Every line in the records below between the one holding "let f := s.fn l" and the one holding "let at_ := fun", inclusive, is to be set down exactly; all other lines are to be left out.

Data items
====
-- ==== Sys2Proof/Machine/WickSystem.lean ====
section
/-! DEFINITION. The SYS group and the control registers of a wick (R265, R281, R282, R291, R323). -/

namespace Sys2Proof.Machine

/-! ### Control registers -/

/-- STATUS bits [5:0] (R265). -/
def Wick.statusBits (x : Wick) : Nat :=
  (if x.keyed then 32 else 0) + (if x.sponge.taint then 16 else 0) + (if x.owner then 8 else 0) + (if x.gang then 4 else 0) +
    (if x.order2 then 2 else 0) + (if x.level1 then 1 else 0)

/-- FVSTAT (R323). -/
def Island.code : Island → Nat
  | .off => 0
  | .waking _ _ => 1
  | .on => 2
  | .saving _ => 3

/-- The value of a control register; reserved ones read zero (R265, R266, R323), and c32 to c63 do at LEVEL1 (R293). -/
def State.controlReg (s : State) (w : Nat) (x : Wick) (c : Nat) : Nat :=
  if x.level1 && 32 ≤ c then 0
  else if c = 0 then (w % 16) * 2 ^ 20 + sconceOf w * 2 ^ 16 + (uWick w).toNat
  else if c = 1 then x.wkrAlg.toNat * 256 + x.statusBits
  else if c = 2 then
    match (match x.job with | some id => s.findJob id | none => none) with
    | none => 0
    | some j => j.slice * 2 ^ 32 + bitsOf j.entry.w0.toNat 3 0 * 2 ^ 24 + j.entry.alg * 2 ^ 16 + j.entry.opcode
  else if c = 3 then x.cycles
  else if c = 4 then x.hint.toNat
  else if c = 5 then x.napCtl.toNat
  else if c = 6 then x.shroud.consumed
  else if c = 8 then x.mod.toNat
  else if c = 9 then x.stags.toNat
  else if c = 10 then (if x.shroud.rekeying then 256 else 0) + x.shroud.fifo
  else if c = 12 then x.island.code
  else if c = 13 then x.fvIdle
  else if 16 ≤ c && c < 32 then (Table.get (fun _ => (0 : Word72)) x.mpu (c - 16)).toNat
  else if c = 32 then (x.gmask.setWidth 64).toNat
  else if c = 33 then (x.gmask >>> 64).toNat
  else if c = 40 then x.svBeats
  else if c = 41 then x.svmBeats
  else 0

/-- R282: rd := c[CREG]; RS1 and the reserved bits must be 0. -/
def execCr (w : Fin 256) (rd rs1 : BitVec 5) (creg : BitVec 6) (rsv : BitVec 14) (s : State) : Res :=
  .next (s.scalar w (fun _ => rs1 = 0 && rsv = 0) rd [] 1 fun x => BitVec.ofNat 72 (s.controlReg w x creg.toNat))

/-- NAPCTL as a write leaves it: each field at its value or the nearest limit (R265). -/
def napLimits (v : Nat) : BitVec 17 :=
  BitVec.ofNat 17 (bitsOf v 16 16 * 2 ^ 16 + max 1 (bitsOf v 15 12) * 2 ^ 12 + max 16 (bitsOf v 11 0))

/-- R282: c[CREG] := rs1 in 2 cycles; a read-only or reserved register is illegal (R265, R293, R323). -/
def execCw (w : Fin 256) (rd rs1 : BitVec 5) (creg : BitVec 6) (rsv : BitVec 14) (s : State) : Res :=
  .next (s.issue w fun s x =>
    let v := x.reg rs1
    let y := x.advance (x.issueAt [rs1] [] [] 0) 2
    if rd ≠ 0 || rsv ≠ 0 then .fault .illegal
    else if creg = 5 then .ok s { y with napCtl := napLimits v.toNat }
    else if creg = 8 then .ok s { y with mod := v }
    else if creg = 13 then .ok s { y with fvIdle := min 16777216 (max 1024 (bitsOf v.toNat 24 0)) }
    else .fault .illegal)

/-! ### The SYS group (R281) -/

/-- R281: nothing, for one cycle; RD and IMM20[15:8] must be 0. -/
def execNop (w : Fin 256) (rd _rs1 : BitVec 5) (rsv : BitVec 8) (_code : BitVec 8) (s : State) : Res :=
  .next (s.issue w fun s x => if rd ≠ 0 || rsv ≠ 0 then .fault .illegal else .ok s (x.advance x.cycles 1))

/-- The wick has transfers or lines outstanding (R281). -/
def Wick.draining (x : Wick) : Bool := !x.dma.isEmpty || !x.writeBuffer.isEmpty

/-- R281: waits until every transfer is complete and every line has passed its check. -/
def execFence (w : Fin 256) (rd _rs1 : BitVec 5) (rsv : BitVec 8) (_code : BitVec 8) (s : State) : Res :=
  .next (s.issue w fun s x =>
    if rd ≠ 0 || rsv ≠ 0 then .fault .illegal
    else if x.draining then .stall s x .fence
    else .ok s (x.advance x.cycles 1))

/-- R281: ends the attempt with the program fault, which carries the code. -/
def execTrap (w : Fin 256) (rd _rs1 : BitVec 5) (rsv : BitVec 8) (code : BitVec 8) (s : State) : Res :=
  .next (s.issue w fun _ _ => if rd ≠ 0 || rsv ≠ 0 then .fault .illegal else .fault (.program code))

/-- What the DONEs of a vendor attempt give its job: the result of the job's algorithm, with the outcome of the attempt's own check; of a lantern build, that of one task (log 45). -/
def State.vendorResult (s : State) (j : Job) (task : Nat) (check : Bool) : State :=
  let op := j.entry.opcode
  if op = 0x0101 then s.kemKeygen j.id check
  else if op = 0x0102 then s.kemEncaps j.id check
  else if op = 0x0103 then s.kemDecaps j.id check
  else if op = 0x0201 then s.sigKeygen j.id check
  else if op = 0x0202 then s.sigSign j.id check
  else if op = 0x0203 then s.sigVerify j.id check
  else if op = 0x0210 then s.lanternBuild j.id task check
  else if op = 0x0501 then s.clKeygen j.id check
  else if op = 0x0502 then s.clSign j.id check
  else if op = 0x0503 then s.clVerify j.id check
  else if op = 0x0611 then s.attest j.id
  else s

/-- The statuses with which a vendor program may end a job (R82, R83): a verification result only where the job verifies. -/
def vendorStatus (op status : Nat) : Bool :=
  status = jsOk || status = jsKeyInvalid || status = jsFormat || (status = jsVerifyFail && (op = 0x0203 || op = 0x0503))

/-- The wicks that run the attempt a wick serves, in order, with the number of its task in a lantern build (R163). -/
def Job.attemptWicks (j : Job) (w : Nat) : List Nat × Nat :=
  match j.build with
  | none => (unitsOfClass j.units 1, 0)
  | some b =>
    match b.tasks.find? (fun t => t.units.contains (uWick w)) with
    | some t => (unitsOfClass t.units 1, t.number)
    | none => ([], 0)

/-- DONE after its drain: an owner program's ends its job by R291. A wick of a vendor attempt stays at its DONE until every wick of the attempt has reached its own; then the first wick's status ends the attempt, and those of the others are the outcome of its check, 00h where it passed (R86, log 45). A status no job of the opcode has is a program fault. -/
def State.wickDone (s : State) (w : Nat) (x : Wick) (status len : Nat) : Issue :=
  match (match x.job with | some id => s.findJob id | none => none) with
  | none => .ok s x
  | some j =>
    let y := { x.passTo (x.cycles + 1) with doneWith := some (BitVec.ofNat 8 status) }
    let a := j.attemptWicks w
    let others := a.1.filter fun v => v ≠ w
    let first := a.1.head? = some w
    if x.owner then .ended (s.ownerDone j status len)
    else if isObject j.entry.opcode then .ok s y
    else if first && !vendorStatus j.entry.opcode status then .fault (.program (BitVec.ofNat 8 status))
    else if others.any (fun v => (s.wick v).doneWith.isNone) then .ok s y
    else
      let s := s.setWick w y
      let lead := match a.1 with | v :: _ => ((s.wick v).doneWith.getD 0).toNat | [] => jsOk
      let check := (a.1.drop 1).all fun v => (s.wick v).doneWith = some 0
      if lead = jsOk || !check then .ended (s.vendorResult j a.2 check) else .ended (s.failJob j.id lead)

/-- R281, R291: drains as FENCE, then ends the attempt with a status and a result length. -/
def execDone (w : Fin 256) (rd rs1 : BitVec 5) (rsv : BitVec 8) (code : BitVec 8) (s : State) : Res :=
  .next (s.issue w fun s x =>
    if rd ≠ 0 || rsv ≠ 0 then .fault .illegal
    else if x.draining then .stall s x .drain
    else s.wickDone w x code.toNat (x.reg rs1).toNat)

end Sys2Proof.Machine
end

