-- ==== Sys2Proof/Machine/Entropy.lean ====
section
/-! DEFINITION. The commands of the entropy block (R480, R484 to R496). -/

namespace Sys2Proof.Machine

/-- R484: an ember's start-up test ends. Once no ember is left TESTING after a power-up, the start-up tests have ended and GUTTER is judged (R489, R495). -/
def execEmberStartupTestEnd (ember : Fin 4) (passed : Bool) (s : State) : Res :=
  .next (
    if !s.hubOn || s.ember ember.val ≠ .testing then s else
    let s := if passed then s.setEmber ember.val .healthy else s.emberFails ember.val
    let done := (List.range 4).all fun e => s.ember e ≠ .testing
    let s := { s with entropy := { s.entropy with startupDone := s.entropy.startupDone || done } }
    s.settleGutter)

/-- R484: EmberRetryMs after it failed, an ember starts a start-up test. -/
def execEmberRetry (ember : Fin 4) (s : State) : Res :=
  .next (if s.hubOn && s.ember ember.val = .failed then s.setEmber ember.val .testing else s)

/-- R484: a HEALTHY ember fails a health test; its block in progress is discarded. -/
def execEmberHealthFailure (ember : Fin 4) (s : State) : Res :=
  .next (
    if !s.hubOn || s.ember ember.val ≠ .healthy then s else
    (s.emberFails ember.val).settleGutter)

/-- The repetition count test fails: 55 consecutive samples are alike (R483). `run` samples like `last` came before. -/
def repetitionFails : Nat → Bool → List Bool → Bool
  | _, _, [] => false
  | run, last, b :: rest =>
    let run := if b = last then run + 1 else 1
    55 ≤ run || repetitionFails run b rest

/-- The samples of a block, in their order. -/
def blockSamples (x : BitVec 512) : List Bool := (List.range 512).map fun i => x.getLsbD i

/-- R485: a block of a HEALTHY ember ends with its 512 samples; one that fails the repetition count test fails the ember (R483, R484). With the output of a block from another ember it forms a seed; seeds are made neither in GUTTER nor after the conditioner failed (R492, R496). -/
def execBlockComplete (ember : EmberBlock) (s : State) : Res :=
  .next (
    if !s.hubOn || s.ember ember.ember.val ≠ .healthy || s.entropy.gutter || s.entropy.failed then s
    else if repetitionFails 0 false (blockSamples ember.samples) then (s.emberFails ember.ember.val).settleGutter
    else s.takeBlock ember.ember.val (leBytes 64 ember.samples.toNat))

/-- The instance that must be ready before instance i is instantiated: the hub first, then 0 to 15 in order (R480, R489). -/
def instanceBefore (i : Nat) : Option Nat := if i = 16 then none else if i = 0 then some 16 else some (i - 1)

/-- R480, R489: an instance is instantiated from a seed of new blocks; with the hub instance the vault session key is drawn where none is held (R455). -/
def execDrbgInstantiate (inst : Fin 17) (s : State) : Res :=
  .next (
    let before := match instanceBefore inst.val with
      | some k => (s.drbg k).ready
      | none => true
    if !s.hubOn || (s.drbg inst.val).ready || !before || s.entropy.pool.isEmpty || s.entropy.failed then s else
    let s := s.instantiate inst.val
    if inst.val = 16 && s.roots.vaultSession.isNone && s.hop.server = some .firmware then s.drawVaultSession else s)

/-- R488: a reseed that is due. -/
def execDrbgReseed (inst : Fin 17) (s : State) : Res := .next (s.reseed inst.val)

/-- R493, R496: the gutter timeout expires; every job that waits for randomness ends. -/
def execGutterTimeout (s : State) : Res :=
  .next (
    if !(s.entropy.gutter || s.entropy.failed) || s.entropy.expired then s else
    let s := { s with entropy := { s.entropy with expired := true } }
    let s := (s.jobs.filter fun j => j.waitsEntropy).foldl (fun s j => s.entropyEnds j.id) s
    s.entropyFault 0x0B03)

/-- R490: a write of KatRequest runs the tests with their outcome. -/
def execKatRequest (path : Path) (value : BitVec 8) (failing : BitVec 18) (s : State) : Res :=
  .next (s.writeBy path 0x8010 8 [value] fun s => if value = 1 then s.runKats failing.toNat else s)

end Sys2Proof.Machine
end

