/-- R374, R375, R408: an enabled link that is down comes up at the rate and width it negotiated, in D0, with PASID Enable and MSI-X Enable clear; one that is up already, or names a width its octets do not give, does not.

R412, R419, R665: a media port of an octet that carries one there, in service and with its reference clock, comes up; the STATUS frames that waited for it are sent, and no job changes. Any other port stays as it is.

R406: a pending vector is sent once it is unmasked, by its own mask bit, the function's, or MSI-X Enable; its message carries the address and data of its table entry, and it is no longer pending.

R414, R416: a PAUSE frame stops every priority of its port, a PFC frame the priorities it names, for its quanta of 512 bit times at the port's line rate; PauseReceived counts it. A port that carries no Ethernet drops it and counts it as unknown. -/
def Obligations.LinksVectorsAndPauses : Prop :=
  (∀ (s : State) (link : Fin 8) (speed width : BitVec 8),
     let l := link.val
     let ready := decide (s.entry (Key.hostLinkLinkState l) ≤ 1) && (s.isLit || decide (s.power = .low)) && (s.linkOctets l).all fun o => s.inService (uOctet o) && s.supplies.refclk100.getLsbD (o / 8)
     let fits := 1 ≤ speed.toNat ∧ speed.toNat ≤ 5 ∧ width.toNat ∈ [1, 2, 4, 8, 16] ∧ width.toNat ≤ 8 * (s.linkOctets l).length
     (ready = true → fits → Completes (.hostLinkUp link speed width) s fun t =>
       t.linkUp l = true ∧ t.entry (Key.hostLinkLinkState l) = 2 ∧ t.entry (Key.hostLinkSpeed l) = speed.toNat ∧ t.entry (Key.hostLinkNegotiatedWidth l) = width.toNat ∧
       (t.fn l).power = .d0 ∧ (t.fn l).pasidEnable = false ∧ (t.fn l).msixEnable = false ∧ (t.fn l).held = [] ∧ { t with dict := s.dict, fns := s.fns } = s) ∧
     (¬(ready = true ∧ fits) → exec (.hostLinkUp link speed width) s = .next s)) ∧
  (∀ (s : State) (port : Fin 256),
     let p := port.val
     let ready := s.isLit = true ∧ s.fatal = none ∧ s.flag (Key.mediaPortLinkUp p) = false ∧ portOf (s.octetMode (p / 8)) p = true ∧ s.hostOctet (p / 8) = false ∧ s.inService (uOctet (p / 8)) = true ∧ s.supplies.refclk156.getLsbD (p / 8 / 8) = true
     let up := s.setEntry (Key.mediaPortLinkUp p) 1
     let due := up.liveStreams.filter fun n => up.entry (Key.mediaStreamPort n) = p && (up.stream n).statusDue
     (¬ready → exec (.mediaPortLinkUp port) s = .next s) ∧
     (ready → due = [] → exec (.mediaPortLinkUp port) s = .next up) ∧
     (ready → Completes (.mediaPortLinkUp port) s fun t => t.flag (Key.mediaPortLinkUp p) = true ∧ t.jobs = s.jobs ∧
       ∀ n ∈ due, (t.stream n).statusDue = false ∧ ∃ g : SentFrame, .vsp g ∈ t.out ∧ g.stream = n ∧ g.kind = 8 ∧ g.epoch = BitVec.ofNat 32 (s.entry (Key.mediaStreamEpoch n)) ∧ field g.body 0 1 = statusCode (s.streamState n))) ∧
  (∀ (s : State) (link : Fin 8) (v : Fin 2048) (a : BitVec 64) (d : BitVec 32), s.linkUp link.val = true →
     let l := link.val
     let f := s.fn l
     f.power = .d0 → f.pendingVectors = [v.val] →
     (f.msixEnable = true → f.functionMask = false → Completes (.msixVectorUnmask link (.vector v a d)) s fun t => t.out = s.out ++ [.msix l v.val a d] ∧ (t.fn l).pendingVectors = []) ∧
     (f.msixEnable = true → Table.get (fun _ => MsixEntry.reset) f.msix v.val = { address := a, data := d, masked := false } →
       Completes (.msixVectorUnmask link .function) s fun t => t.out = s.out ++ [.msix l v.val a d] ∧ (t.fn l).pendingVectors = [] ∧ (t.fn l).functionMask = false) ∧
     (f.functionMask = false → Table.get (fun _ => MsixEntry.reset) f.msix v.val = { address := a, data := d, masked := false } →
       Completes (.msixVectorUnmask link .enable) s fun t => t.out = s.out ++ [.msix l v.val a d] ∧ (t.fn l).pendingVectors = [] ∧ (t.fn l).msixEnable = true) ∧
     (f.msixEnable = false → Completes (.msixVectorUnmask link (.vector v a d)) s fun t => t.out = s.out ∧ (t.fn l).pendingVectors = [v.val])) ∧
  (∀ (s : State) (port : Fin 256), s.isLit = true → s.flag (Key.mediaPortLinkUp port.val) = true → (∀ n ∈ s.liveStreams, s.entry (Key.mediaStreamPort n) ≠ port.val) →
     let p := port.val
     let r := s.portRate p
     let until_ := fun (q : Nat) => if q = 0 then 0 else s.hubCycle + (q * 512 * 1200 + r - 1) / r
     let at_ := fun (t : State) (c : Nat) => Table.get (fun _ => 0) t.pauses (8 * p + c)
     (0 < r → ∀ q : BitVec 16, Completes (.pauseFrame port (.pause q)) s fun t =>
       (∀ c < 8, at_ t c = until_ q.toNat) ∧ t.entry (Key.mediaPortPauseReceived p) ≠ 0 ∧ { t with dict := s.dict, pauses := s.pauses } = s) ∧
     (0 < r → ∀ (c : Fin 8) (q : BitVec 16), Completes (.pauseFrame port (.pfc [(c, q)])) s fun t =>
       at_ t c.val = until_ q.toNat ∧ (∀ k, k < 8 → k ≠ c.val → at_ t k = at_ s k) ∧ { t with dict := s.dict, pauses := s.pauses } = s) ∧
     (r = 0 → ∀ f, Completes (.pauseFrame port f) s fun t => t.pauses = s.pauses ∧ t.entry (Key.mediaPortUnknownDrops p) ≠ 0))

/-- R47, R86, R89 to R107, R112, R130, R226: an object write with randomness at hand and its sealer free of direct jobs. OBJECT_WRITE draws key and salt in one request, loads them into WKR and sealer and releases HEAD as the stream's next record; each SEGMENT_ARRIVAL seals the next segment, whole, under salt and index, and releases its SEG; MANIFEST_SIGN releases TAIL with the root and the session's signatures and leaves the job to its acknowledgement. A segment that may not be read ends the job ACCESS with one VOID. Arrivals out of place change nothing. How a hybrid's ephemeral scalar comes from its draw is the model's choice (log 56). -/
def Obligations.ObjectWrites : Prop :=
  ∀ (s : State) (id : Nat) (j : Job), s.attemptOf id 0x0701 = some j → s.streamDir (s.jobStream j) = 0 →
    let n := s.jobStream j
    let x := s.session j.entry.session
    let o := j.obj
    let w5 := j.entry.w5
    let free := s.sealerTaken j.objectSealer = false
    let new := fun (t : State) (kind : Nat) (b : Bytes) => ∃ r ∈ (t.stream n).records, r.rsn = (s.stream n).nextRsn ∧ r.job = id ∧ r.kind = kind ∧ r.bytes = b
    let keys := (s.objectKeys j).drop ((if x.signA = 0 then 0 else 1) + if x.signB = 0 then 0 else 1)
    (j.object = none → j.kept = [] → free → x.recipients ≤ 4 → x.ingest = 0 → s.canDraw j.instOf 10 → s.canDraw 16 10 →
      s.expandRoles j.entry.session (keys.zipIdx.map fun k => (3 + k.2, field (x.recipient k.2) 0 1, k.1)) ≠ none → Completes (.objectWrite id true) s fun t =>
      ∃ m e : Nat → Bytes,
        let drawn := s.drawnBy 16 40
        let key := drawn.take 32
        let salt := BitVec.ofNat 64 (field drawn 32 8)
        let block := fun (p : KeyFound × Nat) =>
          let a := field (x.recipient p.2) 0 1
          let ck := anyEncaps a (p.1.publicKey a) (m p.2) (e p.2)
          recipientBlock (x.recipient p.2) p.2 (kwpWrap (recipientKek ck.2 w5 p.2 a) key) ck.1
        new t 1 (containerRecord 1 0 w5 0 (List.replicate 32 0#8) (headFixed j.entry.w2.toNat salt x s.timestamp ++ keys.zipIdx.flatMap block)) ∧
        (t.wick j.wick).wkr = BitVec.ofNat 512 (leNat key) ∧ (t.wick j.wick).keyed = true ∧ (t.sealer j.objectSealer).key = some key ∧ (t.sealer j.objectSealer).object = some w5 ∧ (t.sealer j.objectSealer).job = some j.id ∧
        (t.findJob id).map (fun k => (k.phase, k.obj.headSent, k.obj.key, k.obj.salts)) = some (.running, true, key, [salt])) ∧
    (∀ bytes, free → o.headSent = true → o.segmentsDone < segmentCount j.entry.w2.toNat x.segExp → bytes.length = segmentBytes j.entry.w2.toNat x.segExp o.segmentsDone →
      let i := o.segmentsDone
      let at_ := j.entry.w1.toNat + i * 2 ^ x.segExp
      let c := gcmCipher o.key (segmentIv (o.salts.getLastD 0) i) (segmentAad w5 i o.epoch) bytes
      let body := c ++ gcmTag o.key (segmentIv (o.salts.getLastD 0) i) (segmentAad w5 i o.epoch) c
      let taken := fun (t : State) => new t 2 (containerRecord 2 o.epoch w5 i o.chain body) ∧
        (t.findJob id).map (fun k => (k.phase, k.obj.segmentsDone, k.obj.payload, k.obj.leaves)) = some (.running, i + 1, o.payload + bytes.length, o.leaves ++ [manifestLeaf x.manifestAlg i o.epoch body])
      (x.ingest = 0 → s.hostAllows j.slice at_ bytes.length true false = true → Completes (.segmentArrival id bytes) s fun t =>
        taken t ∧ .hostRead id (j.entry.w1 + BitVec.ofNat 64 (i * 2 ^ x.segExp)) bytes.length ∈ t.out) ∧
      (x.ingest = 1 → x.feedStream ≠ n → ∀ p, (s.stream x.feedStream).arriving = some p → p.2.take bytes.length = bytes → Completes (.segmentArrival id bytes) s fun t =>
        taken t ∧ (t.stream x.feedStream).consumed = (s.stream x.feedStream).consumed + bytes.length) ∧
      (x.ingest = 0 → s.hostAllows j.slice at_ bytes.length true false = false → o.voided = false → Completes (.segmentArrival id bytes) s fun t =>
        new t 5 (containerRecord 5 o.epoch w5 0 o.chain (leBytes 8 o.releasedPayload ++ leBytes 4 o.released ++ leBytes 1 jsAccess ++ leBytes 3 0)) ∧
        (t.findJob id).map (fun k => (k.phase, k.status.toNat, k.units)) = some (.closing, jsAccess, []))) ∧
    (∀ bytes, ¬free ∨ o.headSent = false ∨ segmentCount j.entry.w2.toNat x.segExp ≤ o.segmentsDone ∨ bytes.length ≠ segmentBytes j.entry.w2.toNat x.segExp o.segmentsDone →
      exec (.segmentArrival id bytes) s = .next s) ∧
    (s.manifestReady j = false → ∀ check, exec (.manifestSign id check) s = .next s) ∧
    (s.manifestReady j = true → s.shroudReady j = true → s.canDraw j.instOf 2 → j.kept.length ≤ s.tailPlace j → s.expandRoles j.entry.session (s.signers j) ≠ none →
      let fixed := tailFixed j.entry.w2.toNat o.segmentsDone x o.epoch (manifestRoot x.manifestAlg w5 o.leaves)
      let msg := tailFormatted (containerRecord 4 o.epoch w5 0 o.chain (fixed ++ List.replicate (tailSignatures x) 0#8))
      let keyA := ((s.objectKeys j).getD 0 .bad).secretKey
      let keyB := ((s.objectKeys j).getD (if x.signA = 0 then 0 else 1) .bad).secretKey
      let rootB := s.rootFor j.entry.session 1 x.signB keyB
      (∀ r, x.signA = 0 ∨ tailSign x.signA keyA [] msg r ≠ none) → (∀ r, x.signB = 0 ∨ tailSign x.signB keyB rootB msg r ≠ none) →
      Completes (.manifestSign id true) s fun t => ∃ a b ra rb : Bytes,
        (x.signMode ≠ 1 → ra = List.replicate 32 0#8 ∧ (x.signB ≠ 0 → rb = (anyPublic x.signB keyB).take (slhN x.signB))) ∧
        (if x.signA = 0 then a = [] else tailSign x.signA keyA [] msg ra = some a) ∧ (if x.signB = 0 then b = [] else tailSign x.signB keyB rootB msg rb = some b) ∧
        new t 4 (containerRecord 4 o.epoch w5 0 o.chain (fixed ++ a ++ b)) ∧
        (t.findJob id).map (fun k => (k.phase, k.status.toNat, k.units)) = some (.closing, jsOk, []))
====
SOLUTION FOR THIS TASK.
     let f := s.fn l
     f.power = .d0 → f.pendingVectors = [v.val] →
     (f.msixEnable = true → f.functionMask = false → Completes (.msixVectorUnmask link (.vector v a d)) s fun t => t.out = s.out ++ [.msix l v.val a d] ∧ (t.fn l).pendingVectors = []) ∧
     (f.msixEnable = true → Table.get (fun _ => MsixEntry.reset) f.msix v.val = { address := a, data := d, masked := false } →
       Completes (.msixVectorUnmask link .function) s fun t => t.out = s.out ++ [.msix l v.val a d] ∧ (t.fn l).pendingVectors = [] ∧ (t.fn l).functionMask = false) ∧
     (f.functionMask = false → Table.get (fun _ => MsixEntry.reset) f.msix v.val = { address := a, data := d, masked := false } →
       Completes (.msixVectorUnmask link .enable) s fun t => t.out = s.out ++ [.msix l v.val a d] ∧ (t.fn l).pendingVectors = [] ∧ (t.fn l).msixEnable = true) ∧
     (f.msixEnable = false → Completes (.msixVectorUnmask link (.vector v a d)) s fun t => t.out = s.out ∧ (t.fn l).pendingVectors = [v.val])) ∧
  (∀ (s : State) (port : Fin 256), s.isLit = true → s.flag (Key.mediaPortLinkUp port.val) = true → (∀ n ∈ s.liveStreams, s.entry (Key.mediaStreamPort n) ≠ port.val) →
     let p := port.val
     let r := s.portRate p
     let until_ := fun (q : Nat) => if q = 0 then 0 else s.hubCycle + (q * 512 * 1200 + r - 1) / r
     let at_ := fun (t : State) (c : Nat) => Table.get (fun _ => 0) t.pauses (8 * p + c)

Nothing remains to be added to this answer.